# Need help, getting fed up!



## Thekid (Aug 3, 2010)

i started my tank last week and used ADA amazonia soil and can only regret ever getting it. my water has been cloudy ever since start up and i have several different methods to try and get rid of it, including three 100% water changes. Any help would be appreciated.

all the best,
Stefan


----------



## neven (May 15, 2010)

jam you filter full of filter floss and add some Accu-Clear, if that doesn't work you may need to run a UV sterilizer temporarily


----------



## grizadams_7mm (Aug 29, 2011)

I agree with neven, when we set up our 30G community tank we had the same problem. We added a extra filter and just packed both filters with filter floss and on day 2 did 50% water change, a good rinse of the floss. By the next day it had pretty much cleared up.


----------



## Atom (Apr 21, 2010)

I just added ada to my tank. I did 50% water changes everyday (no fauna) and also added Zeocarb to my filter. Filter floss helps too. 

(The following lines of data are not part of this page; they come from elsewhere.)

-- ==== Sys2Proof/Word.lean ====
section
/-! DEFINITION. The word of this block: every wire byte and every field is one unsigned byte (R6, R42, R43). -/

namespace Sys2Proof

/-- R6: a byte, an unsigned 8-bit value 0..255. -/
abbrev Byte := BitVec 8

end Sys2Proof
end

You said you are doing 100% water changes? Are you pouring water directly over the substrate? That will cloud it up again.


----------



## 2wheelsx2 (Apr 21, 2010)

When I fill my tank, I trickle the water in, or put a dish inside and fill pour over the dish. Mine cleared up after 3 hours and has stayed crystal clear ever since. Florabase, Eco-complete and ADA AS will all cloud the water if you pour directly on the substrate.


----------



## Aquaman (Apr 21, 2010)

neven said:


> jam you filter full of filter floss and add some Accu-Clear, if that doesn't work you may need to run a UV sterilizer temporarily


I agree , filter floss works great.cram a a/c HOB filter, filled with it and works like a charm.:bigsmile:
Still trying to wrap my head around how a uv sterilizer is going to help tho...in this case.


----------



## 2wheelsx2 (Apr 21, 2010)

Aquaman said:


> Still trying to wrap my head around how a uv sterilizer is going to help tho...in this case.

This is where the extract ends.